Tax Week: Stormwater Time; Sales Tax Has a Name
San Diego City Council President Sean Elo-Rivera shocked City Hall this week when he announced that he would lead the push to put a ballot measure up in November to raise a tax on properties to pay for stormwater system improvements.
The tax is one of the more complex and he has not laid out how it would go. Would it be a tax on how many square feet of land you own? Would it allow exemptions for work you’ve done to make sure stormwater seeps off the land in a clean way? Not hard questions but still questions.
One scenario: As we all know, a tax for a special purpose put on the ballot by the government requires approval from two-thirds of voters. But there could be a way for Elo-Rivera and his colleagues to keep it from needing that much support. The idea is to put the tax on the ballot – charge homeowners and property owners a fee on the parcel they own but not say where the money would go. That would mean it only requires a simple majority of voters supporting it to pass.
Then they could put on the ballot a bond authorizing the city to borrow the exact same amount the tax is projected to raise to invest in the stormwater system.

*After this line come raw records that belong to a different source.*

/-- The word of an instruction: the fields placed at the bit positions of its layout (30_encoding.md R92). -/
def encode (haltWord : InsnWord) : Instr → InsnWord
  | .addImm sz sh imm12 rn rd => encodeArithImm 0b00#2 sz sh imm12 rn rd
  | .addsImm sz sh imm12 rn rd => encodeArithImm 0b01#2 sz sh imm12 rn rd
  | .subImm sz sh imm12 rn rd => encodeArithImm 0b10#2 sz sh imm12 rn rd
  | .subsImm sz sh imm12 rn rd => encodeArithImm 0b11#2 sz sh imm12 rn rd
  | .movn sz hw imm16 rd => encodeWide 0b00#2 sz hw imm16 rd
  | .movz sz hw imm16 rd => encodeWide 0b10#2 sz hw imm16 rd
  | .movk sz hw imm16 rd => encodeWide 0b11#2 sz hw imm16 rd
  | .addReg sz shift rm imm6 rn rd => encodeArithReg 0b00#2 sz shift rm imm6 rn rd
  | .addsReg sz shift rm imm6 rn rd => encodeArithReg 0b01#2 sz shift rm imm6 rn rd
  | .subReg sz shift rm imm6 rn rd => encodeArithReg 0b10#2 sz shift rm imm6 rn rd
  | .subsReg sz shift rm imm6 rn rd => encodeArithReg 0b11#2 sz shift rm imm6 rn rd
  | .andReg sz shift rm imm6 rn rd => encodeLogic 0b00#2 0b0#1 sz shift rm imm6 rn rd
  | .bicReg sz shift rm imm6 rn rd => encodeLogic 0b00#2 0b1#1 sz shift rm imm6 rn rd
  | .orrReg sz shift rm imm6 rn rd => encodeLogic 0b01#2 0b0#1 sz shift rm imm6 rn rd
  | .ornReg sz shift rm imm6 rn rd => encodeLogic 0b01#2 0b1#1 sz shift rm imm6 rn rd
  | .eorReg sz shift rm imm6 rn rd => encodeLogic 0b10#2 0b0#1 sz shift rm imm6 rn rd
  | .eonReg sz shift rm imm6 rn rd => encodeLogic 0b10#2 0b1#1 sz shift rm imm6 rn rd
  | .andsReg sz shift rm imm6 rn rd => encodeLogic 0b11#2 0b0#1 sz shift rm imm6 rn rd
  | .bicsReg sz shift rm imm6 rn rd => encodeLogic 0b11#2 0b1#1 sz shift rm imm6 rn rd
  | .madd sz rm ra rn rd => encodeMul 0b0#1 sz rm ra rn rd
  | .msub sz rm ra rn rd => encodeMul 0b1#1 sz rm ra rn rd
  | .strUnsigned sz imm12 rn rt => encodeUnsigned 0b0#1 sz imm12 rn rt
  | .ldrUnsigned sz imm12 rn rt => encodeUnsigned 0b1#1 sz imm12 rn rt
  | .strPre sz simm9 rn rt => encodeIndexed 0b0#1 0b1#1 sz simm9 rn rt
  | .ldrPre sz simm9 rn rt => encodeIndexed 0b1#1 0b1#1 sz simm9 rn rt
  | .strPost sz simm9 rn rt => encodeIndexed 0b0#1 0b0#1 sz simm9 rn rt
  | .ldrPost sz simm9 rn rt => encodeIndexed 0b1#1 0b0#1 sz simm9 rn rt
  | .strReg sz rm rn rt => encodeRegOffset 0b0#1 sz rm rn rt
  | .ldrReg sz rm rn rt => encodeRegOffset 0b1#1 sz rm rn rt
  | .ldrLit sz simm19 rt => encodeLl sz simm19 rt
  | .b simm26 => encodeB simm26
  | .br rn => encodeBr rn
  | .bCond simm19 cond => encodeBCond simm19 cond
  | .halt => haltWord

/-- An instruction that a word stands for: its row's side conditions hold, and its word is not the HALT sentinel,
which decodes as HALT first (30_encoding.md R58; spec/opcode_table.json, the constraint of AND). -/
def Instr.encodable (haltWord : InsnWord) (i : Instr) : Bool :=
  i.wellFormed && (i == .halt || encode haltWord i != haltWord)

/-! ## The opcode table -/

/-- The `mask` of an instruction's row of spec/opcode_table.json. -/
def Instr.tableMask : Instr → InsnWord
  | .addImm .. | .addsImm .. | .subImm .. | .subsImm .. | .movn .. | .movz .. | .movk .. => 0x7F800000#32
  | .addReg .. | .addsReg .. | .subReg .. | .subsReg .. => 0x7F200000#32
  | .andReg .. | .bicReg .. | .orrReg .. | .ornReg .. => 0x7F200000#32
  | .eorReg .. | .eonReg .. | .andsReg .. | .bicsReg .. => 0x7F200000#32
  | .madd .. | .msub .. => 0x7FE08000#32
  | .strUnsigned .. | .ldrUnsigned .. => 0xBFC00000#32
  | .strPre .. | .ldrPre .. | .strPost .. | .ldrPost .. => 0xBFE00C00#32
  | .strReg .. | .ldrReg .. => 0xBFE0FC00#32
  | .ldrLit .. => 0xBF000000#32
  | .b .. => 0xFC000000#32
  | .br .. => 0xFFFFFC1F#32
  | .bCond .. => 0xFF000010#32
  | .halt => 0xFFFFFFFF#32

/-- The `match` of an instruction's row of spec/opcode_table.json; HALT's is the parameter `HALT_WORD`. -/
def Instr.tableMatch (haltWord : InsnWord) : Instr → InsnWord
  | .addImm .. => 0x11000000#32
  | .addsImm .. => 0x31000000#32
  | .subImm .. => 0x51000000#32
  | .subsImm .. => 0x71000000#32
  | .movn .. => 0x12800000#32
  | .movz .. => 0x52800000#32
  | .movk .. => 0x72800000#32
  | .addReg .. => 0x0B000000#32
  | .addsReg .. => 0x2B000000#32
  | .subReg .. => 0x4B000000#32
  | .subsReg .. => 0x6B000000#32
  | .andReg .. => 0x0A000000#32
  | .bicReg .. => 0x0A200000#32
  | .orrReg .. => 0x2A000000#32
  | .ornReg .. => 0x2A200000#32
  | .eorReg .. => 0x4A000000#32
  | .eonReg .. => 0x4A200000#32
  | .andsReg .. => 0x6A000000#32
  | .bicsReg .. => 0x6A200000#32
  | .madd .. => 0x1B000000#32
  | .msub .. => 0x1B008000#32
  | .strUnsigned .. => 0xB9000000#32
  | .ldrUnsigned .. => 0xB9400000#32
  | .strPre .. => 0xB8000C00#32
  | .ldrPre .. => 0xB8400C00#32
  | .strPost .. => 0xB8000400#32
  | .ldrPost .. => 0xB8400400#32
  | .strReg .. => 0xB8206800#32
  | .ldrReg .. => 0xB8606800#32
  | .ldrLit .. => 0x18000000#32
  | .b .. => 0x14000000#32
  | .br .. => 0xD61F0000#32
  | .bCond .. => 0x54000000#32
  | .halt => haltWord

That would mean the city could be putting two tax increases for general purposes on the same November ballot. Because Elo-Rivera made sure to clarify to the Union-Tribune that he still supports a sales tax increase.
And that now has a name: On Jan. 24, a committee officially filed with the city to support a 1 percentage-point increase in the city of San Diego’s sales tax rate. It’s called “Penny for Progress” and it lists Nancy Haley, Danielle Stephen, Nicole Crosby, Mel Katz and Michael Zucchet the general manager of the largest union of city employees, the Municipal Employees’ Association as its principal officers.